= Graphical password =

A graphical password or graphical user authentication is a form of authentication using images rather than letters, digits, or special characters. The type of images used and the ways, in which users interact with them vary between implementations.

==Content types and mechanisms==

===Image sequence===
Graphical passwords frequently require the user to select images in a particular order or respond to images presented in a particular order.

===Image-generated text===

Another graphical password solution creates a one-time password using a randomly generated grid of images.
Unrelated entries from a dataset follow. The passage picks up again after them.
theorem gatherWhole_frame (c : CritData) (tag : Nat) (s : State) :
    (gatherWhole c tag s).now = s.now ∧ (gatherWhole c tag s).free = s.free ∧ (gatherWhole c tag s).life = s.life ∧
    (gatherWhole c tag s).link = s.link ∧ (gatherWhole c tag s).gate = s.gate ∧ (gatherWhole c tag s).curves =
    s.curves ∧ (gatherWhole c tag s).sess = s.sess ∧ (gatherWhole c tag s).ctrs = s.ctrs ∧ (gatherWhole c tag
    s).powder = s.powder ∧ (gatherWhole c tag s).merya = s.merya ∧ (gatherWhole c tag s).prot = s.prot ∧
    (gatherWhole c tag s).mem = s.mem ∧ (gatherWhole c tag s).patrol = s.patrol ∧ (gatherWhole c tag s).hut = s.hut
    ∧ (gatherWhole c tag s).alarm = s.alarm ∧ (gatherWhole c tag s).card = s.card ∧ (gatherWhole c tag s).evts =
    s.evts ∧ (gatherWhole c tag s).tel = s.tel ∧ (gatherWhole c tag s).pending = s.pending := by
  simp only [gatherWhole, State.ite_parts .., ite_self, and_self, implies_true, modJob_frame .., fitCurve_frame ..]

theorem goCritical_frame (g : Option CritData) (tag : Nat) (s : State) :
    (goCritical g tag s).now = s.now ∧ (goCritical g tag s).tel = s.tel ∧ (goCritical g tag s).pending = s.pending := by
  unfold goCritical
  (repeat' split) <;> simp only [State.ite_parts .., ite_self, and_self, implies_true, go_frame .., inputBad_frame .., portNext_frame ..,
    completeEntry_frame .., releaseBarrier_frame .., gatherWhole_frame ..]

theorem arriveCritical_frame (c : CmdCode) (a : Arrival) (g : Option CritData) (s : State) :
    (arriveCritical c a g s).now = s.now ∧ (arriveCritical c a g s).pending = s.pending := by
  simp only [arriveCritical, State.ite_parts .., ite_self, and_self, implies_true, goCritical_frame .., arrive_now,
    arrive_pending]

theorem writeTimesOut_frame (tag : Nat) (addr : DWord) (s : State) :
    (writeTimesOut tag addr s).now = s.now ∧ (writeTimesOut tag addr s).free = s.free ∧ (writeTimesOut tag addr s).life
    = s.life ∧ (writeTimesOut tag addr s).gate = s.gate ∧ (writeTimesOut tag addr s).curves = s.curves ∧
    (writeTimesOut tag addr s).sess = s.sess ∧ (writeTimesOut tag addr s).ctrs = s.ctrs ∧ (writeTimesOut tag addr
    s).powder = s.powder ∧ (writeTimesOut tag addr s).merya = s.merya ∧ (writeTimesOut tag addr s).prot = s.prot ∧
    (writeTimesOut tag addr s).mem = s.mem ∧ (writeTimesOut tag addr s).patrol = s.patrol ∧ (writeTimesOut tag addr
    s).hut = s.hut ∧ (writeTimesOut tag addr s).alarm = s.alarm ∧ (writeTimesOut tag addr s).card = s.card ∧
    (writeTimesOut tag addr s).evts = s.evts ∧ (writeTimesOut tag addr s).tel = s.tel ∧ (writeTimesOut tag addr
    s).pending = s.pending := by
  unfold writeTimesOut
  (repeat' split) <;> simp only [State.ite_parts .., ite_self, and_self, implies_true, captureHost_frame .., outputGone_frame .., modJob_frame ..]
Each time the user is required to authenticate, they look for the images that fit their pre-chosen categories and enter the randomly generated alphanumeric character that appears in the image to form the one-time password.

===Facial recognition===
One system requires users to select a series of faces as a password, utilizing the human brain's ability to recall faces easily.

=== Draw-a-Secret (DAS) ===
Draw-a-Secret is a type of graphical password that requires the user to draw a picture over a grid. The user must exactly remember the user-drawn gestures in order to be authenticated. A larger stroke count corresponds with an increase in security, since it is harder for an attacker to copy the strokes and the order in which they are performed.

==Weaknesses==
When not used in a private setting, graphical passwords are typically more susceptible than text-based passwords to "shoulder-surfing attacks", in which an attacker learns the password by watching the screen, as a user gains access.